Los nacionalismos radicales fundamentan su radicalismo en una Historia a la carta

La transición española abrió un diálogo generoso con los movimientos centrífugos, asentados en el País Vasco y Cataluña, para relajar la tensa convivencia en este país.
Los nacionalismos radicales fundamentan su radicalismo en una Historia a la carta

La Historia de España de finales del XIX y siglo XX está marcada por la idea obsesiva de la nación étnica y racial, consecuencia más de un ejercicio preconcebido que del verdadero análisis de la realidad social de este país. Esta obsesión por una única identidad provocó reiteradamente la acción-reacción que condujeron a nuestro país a repetidas convulsiones internas.
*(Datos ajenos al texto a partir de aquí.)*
/-! ## `State.respond` -/

@[simp] theorem State.respond_cfg (s : State) (w : Word) (code : RespCode) (detail : Byte) (data : List Byte) :
    (s.respond w code detail data).cfg = s.cfg := rfl
@[simp] theorem State.respond_ready (s : State) (w : Word) (code : RespCode) (detail : Byte) (data : List Byte) :
    (s.respond w code detail data).ready = s.ready := rfl
@[simp] theorem State.respond_initErr (s : State) (w : Word) (code : RespCode) (detail : Byte) (data : List Byte) :
    (s.respond w code detail data).initErr = s.initErr := rfl
@[simp] theorem State.respond_buf (s : State) (w : Word) (code : RespCode) (detail : Byte) (data : List Byte) :
    (s.respond w code detail data).buf = s.buf := rfl
@[simp] theorem State.respond_led (s : State) (w : Word) (code : RespCode) (detail : Byte) (data : List Byte) :
    (s.respond w code detail data).led = s.led := rfl
@[simp] theorem State.respond_phase (s : State) (w : Word) (code : RespCode) (detail : Byte) (data : List Byte) :
    (s.respond w code detail data).phase = s.phase := rfl
@[simp] theorem State.respond_dout (s : State) (w : Word) (code : RespCode) (detail : Byte) (data : List Byte) :
    (s.respond w code detail data).dout = s.dout := rfl
@[simp] theorem State.respond_outstanding (s : State) (w : Word) (code : RespCode) (detail : Byte) (data : List Byte) :
    (s.respond w code detail data).outstanding = Sparse.erase s.outstanding s.serving := rfl
@[simp] theorem State.respond_waiting (s : State) (w : Word) (code : RespCode) (detail : Byte) (data : List Byte) :
    (s.respond w code detail data).waiting = s.waiting := rfl
@[simp] theorem State.respond_serving (s : State) (w : Word) (code : RespCode) (detail : Byte) (data : List Byte) :
    (s.respond w code detail data).serving = s.serving := rfl
@[simp] theorem State.respond_resetAsserted (s : State) (w : Word) (code : RespCode) (detail : Byte) (data : List Byte) :
    (s.respond w code detail data).resetAsserted = s.resetAsserted := rfl
@[simp] theorem State.respond_frames (s : State) (w : Word) (code : RespCode) (detail : Byte) (data : List Byte) :
    (s.respond w code detail data).frames = s.frames := rfl
@[simp] theorem State.respond_responses (s : State) (w : Word) (code : RespCode) (detail : Byte) (data : List Byte) :
    (s.respond w code detail data).responses = s.responses ++ [.answer s.serving w { code := code, detail := detail, data := data }] := rfl
@[simp] theorem State.respond_reads (s : State) (w : Word) (code : RespCode) (detail : Byte) (data : List Byte) :
    (s.respond w code detail data).reads = s.reads := rfl
@[simp] theorem State.respond_agenda (s : State) (w : Word) (code : RespCode) (detail : Byte) (data : List Byte) :
    (s.respond w code detail data).agenda = s.agenda := rfl
@[simp] theorem State.respond_draws (s : State) (w : Word) (code : RespCode) (detail : Byte) (data : List Byte) :
    (s.respond w code detail data).draws = s.draws := rfl
@[simp] theorem State.respond_delay (s : State) (w : Word) (code : RespCode) (detail : Byte) (data : List Byte) :
    (s.respond w code detail data).delay = s.delay := rfl

/-! ## `State.raise` -/

@[simp] theorem State.raise_cfg (s : State) (w : Word) (e : RespCode) (detail : Byte) :
    (s.raise w e detail).cfg = s.cfg := rfl
@[simp] theorem State.raise_ready (s : State) (w : Word) (e : RespCode) (detail : Byte) :
    (s.raise w e detail).ready = s.ready := rfl
@[simp] theorem State.raise_initErr (s : State) (w : Word) (e : RespCode) (detail : Byte) :
    (s.raise w e detail).initErr = s.initErr := rfl
@[simp] theorem State.raise_buf (s : State) (w : Word) (e : RespCode) (detail : Byte) :
    (s.raise w e detail).buf = s.buf := rfl
@[simp] theorem State.raise_led (s : State) (w : Word) (e : RespCode) (detail : Byte) :
    (s.raise w e detail).led = s.led := rfl
@[simp] theorem State.raise_phase (s : State) (w : Word) (e : RespCode) (detail : Byte) :
    (s.raise w e detail).phase = s.phase := rfl
@[simp] theorem State.raise_dout (s : State) (w : Word) (e : RespCode) (detail : Byte) :
    (s.raise w e detail).dout = s.dout := rfl
@[simp] theorem State.raise_outstanding (s : State) (w : Word) (e : RespCode) (detail : Byte) :
    (s.raise w e detail).outstanding = Sparse.erase s.outstanding s.serving := rfl
@[simp] theorem State.raise_waiting (s : State) (w : Word) (e : RespCode) (detail : Byte) :
    (s.raise w e detail).waiting = s.waiting := rfl
@[simp] theorem State.raise_serving (s : State) (w : Word) (e : RespCode) (detail : Byte) :
    (s.raise w e detail).serving = s.serving := rfl
@[simp] theorem State.raise_resetAsserted (s : State) (w : Word) (e : RespCode) (detail : Byte) :
    (s.raise w e detail).resetAsserted = s.resetAsserted := rfl
@[simp] theorem State.raise_frames (s : State) (w : Word) (e : RespCode) (detail : Byte) :
    (s.raise w e detail).frames = s.frames := rfl
@[simp] theorem State.raise_responses (s : State) (w : Word) (e : RespCode) (detail : Byte) :
    (s.raise w e detail).responses = s.responses ++ [.answer s.serving w { code := e, detail := detail, data := zeros }] := rfl
@[simp] theorem State.raise_reads (s : State) (w : Word) (e : RespCode) (detail : Byte) :
    (s.raise w e detail).reads = s.reads := rfl
@[simp] theorem State.raise_agenda (s : State) (w : Word) (e : RespCode) (detail : Byte) :
    (s.raise w e detail).agenda = s.agenda := rfl
@[simp] theorem State.raise_draws (s : State) (w : Word) (e : RespCode) (detail : Byte) :
    (s.raise w e detail).draws = s.draws := rfl
@[simp] theorem State.raise_delay (s : State) (w : Word) (e : RespCode) (detail : Byte) :
    (s.raise w e detail).delay = s.delay := rfl

/-! ## `State.take` -/

@[simp] theorem State.take_cfg (s : State) (h : HostId) (w : Word) : (s.take h w).cfg = s.cfg := rfl
@[simp] theorem State.take_ready (s : State) (h : HostId) (w : Word) : (s.take h w).ready = s.ready := rfl
@[simp] theorem State.take_initErr (s : State) (h : HostId) (w : Word) : (s.take h w).initErr = s.initErr := rfl
@[simp] theorem State.take_buf (s : State) (h : HostId) (w : Word) : (s.take h w).buf = s.buf := rfl
@[simp] theorem State.take_led (s : State) (h : HostId) (w : Word) : (s.take h w).led = s.led := rfl
@[simp] theorem State.take_phase (s : State) (h : HostId) (w : Word) : (s.take h w).phase = s.phase := rfl
@[simp] theorem State.take_dout (s : State) (h : HostId) (w : Word) : (s.take h w).dout = s.dout := rfl
@[simp] theorem State.take_outstanding (s : State) (h : HostId) (w : Word) :
    (s.take h w).outstanding = Sparse.put s.outstanding h w := rfl
@[simp] theorem State.take_waiting (s : State) (h : HostId) (w : Word) :
    (s.take h w).waiting = Sparse.erase s.waiting h := rfl
@[simp] theorem State.take_serving (s : State) (h : HostId) (w : Word) : (s.take h w).serving = h := rfl
@[simp] theorem State.take_resetAsserted (s : State) (h : HostId) (w : Word) :
    (s.take h w).resetAsserted = s.resetAsserted := rfl
@[simp] theorem State.take_frames (s : State) (h : HostId) (w : Word) : (s.take h w).frames = s.frames := rfl
@[simp] theorem State.take_responses (s : State) (h : HostId) (w : Word) : (s.take h w).responses = s.responses := rfl
@[simp] theorem State.take_reads (s : State) (h : HostId) (w : Word) : (s.take h w).reads = s.reads := rfl
@[simp] theorem State.take_agenda (s : State) (h : HostId) (w : Word) : (s.take h w).agenda = s.agenda := rfl
@[simp] theorem State.take_draws (s : State) (h : HostId) (w : Word) : (s.take h w).draws = s.draws := rfl
@[simp] theorem State.take_delay (s : State) (h : HostId) (w : Word) : (s.take h w).delay = s.delay := rfl

/-! ## `State.startFrame` -/

@[simp] theorem State.startFrame_cfg (s : State) : s.startFrame.cfg = s.cfg := rfl
@[simp] theorem State.startFrame_ready (s : State) : s.startFrame.ready = s.ready := rfl
@[simp] theorem State.startFrame_initErr (s : State) : s.startFrame.initErr = s.initErr := rfl
@[simp] theorem State.startFrame_buf (s : State) : s.startFrame.buf = s.buf := rfl
@[simp] theorem State.startFrame_led (s : State) : s.startFrame.led = s.led := rfl
@[simp] theorem State.startFrame_phase (s : State) : s.startFrame.phase = .tx s.serving 0 := rfl
@[simp] theorem State.startFrame_dout (s : State) : s.startFrame.dout = s.dout := rfl
@[simp] theorem State.startFrame_outstanding (s : State) : s.startFrame.outstanding = s.outstanding := rfl
@[simp] theorem State.startFrame_waiting (s : State) : s.startFrame.waiting = s.waiting := rfl
@[simp] theorem State.startFrame_serving (s : State) : s.startFrame.serving = s.serving := rfl
@[simp] theorem State.startFrame_resetAsserted (s : State) : s.startFrame.resetAsserted = s.resetAsserted := rfl
@[simp] theorem State.startFrame_frames (s : State) : s.startFrame.frames = s.frames ++ [.frame [] .inProgress] := rfl
@[simp] theorem State.startFrame_responses (s : State) : s.startFrame.responses = s.responses := rfl
@[simp] theorem State.startFrame_reads (s : State) : s.startFrame.reads = s.reads := rfl
@[simp] theorem State.startFrame_agenda (s : State) : s.startFrame.agenda = s.agenda := rfl
@[simp] theorem State.startFrame_draws (s : State) : s.startFrame.draws = s.draws := rfl
@[simp] theorem State.startFrame_delay (s : State) : s.startFrame.delay = s.delay := rfl

/-! ## `State.lowPeriod` -/

@[simp] theorem State.lowPeriod_cfg (s : State) : s.lowPeriod.cfg = s.cfg := rfl
@[simp] theorem State.lowPeriod_ready (s : State) : s.lowPeriod.ready = s.ready := rfl
@[simp] theorem State.lowPeriod_initErr (s : State) : s.lowPeriod.initErr = s.initErr := rfl
@[simp] theorem State.lowPeriod_buf (s : State) : s.lowPeriod.buf = s.buf := rfl
@[simp] theorem State.lowPeriod_led (s : State) : s.lowPeriod.led = s.led := rfl
@[simp] theorem State.lowPeriod_phase (s : State) : s.lowPeriod.phase = s.phase := rfl
@[simp] theorem State.lowPeriod_dout (s : State) : s.lowPeriod.dout = false := rfl
@[simp] theorem State.lowPeriod_outstanding (s : State) : s.lowPeriod.outstanding = s.outstanding := rfl
@[simp] theorem State.lowPeriod_waiting (s : State) : s.lowPeriod.waiting = s.waiting := rfl
@[simp] theorem State.lowPeriod_serving (s : State) : s.lowPeriod.serving = s.serving := rfl
@[simp] theorem State.lowPeriod_resetAsserted (s : State) : s.lowPeriod.resetAsserted = s.resetAsserted := rfl
@[simp] theorem State.lowPeriod_frames (s : State) : s.lowPeriod.frames = s.frames := rfl
@[simp] theorem State.lowPeriod_responses (s : State) : s.lowPeriod.responses = s.responses := rfl
@[simp] theorem State.lowPeriod_reads (s : State) : s.lowPeriod.reads = s.reads := rfl
@[simp] theorem State.lowPeriod_agenda (s : State) : s.lowPeriod.agenda = s.agenda := rfl
@[simp] theorem State.lowPeriod_draws (s : State) : s.lowPeriod.draws = s.draws := rfl
@[simp] theorem State.lowPeriod_delay (s : State) : s.lowPeriod.delay = s.delay := rfl

/-! ## `State.answerRead` -/

@[simp] theorem State.answerRead_cfg (s : State) (h : HostId) (off width : Nat) :
    (s.answerRead h off width).cfg = s.cfg := rfl
@[simp] theorem State.answerRead_ready (s : State) (h : HostId) (off width : Nat) :
    (s.answerRead h off width).ready = s.ready := rfl
@[simp] theorem State.answerRead_initErr (s : State) (h : HostId) (off width : Nat) :
    (s.answerRead h off width).initErr = s.initErr := rfl
@[simp] theorem State.answerRead_buf (s : State) (h : HostId) (off width : Nat) :
    (s.answerRead h off width).buf = s.buf := rfl
@[simp] theorem State.answerRead_led (s : State) (h : HostId) (off width : Nat) :
    (s.answerRead h off width).led = s.led := rfl
@[simp] theorem State.answerRead_phase (s : State) (h : HostId) (off width : Nat) :
    (s.answerRead h off width).phase = s.phase := rfl
@[simp] theorem State.answerRead_dout (s : State) (h : HostId) (off width : Nat) :
    (s.answerRead h off width).dout = s.dout := rfl
@[simp] theorem State.answerRead_outstanding (s : State) (h : HostId) (off width : Nat) :
    (s.answerRead h off width).outstanding = s.outstanding := rfl
@[simp] theorem State.answerRead_waiting (s : State) (h : HostId) (off width : Nat) :
    (s.answerRead h off width).waiting = s.waiting := rfl
@[simp] theorem State.answerRead_serving (s : State) (h : HostId) (off width : Nat) :
    (s.answerRead h off width).serving = s.serving := rfl
@[simp] theorem State.answerRead_resetAsserted (s : State) (h : HostId) (off width : Nat) :
    (s.answerRead h off width).resetAsserted = s.resetAsserted := rfl
@[simp] theorem State.answerRead_frames (s : State) (h : HostId) (off width : Nat) :
    (s.answerRead h off width).frames = s.frames := rfl
@[simp] theorem State.answerRead_responses (s : State) (h : HostId) (off width : Nat) :
    (s.answerRead h off width).responses = s.responses := rfl
@[simp] theorem State.answerRead_reads (s : State) (h : HostId) (off width : Nat) :
    (s.answerRead h off width).reads = s.reads ++ [{ h := h, off := off, width := width, result := s.readReg off width }] := rfl
@[simp] theorem State.answerRead_agenda (s : State) (h : HostId) (off width : Nat) :
    (s.answerRead h off width).agenda = s.agenda := rfl
@[simp] theorem State.answerRead_draws (s : State) (h : HostId) (off width : Nat) :
    (s.answerRead h off width).draws = s.draws := rfl
@[simp] theorem State.answerRead_delay (s : State) (h : HostId) (off width : Nat) :
    (s.answerRead h off width).delay = s.delay := rfl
Las nacientes ciencias, como la Arqueología y la Antropología se instrumentalizaban como soporte de esta concepción monolítica. Mientras la Arqueología daba los primeros pasos centrada en Sagunto y Numancia, símbolos de la raza guerrera, Telesforo de Aranzadi en el País Vasco se servía de la Antropología para fundamentar la propia etnia, afirmando que “los cráneos vascos eran de la raza pura, distintos por su configuración geométrica de todos los demás pueblos de Europa”. Esta doble corriente de acción centrípeta y reacción centrífuga marcó muchas tensiones de nuestra reciente historia.

En torno a 1930 y desde el exterior John Hustable Elliot describe nuestra tierra “dividida, diversa,un complejo de razas, lenguas y civilizaciones distintas; eso era y es España”. Por el contrario, desde el púlpito nacional se proclama reiteradamente la jaculatoria de Una Y Grande, y constantemente se invoca la raza.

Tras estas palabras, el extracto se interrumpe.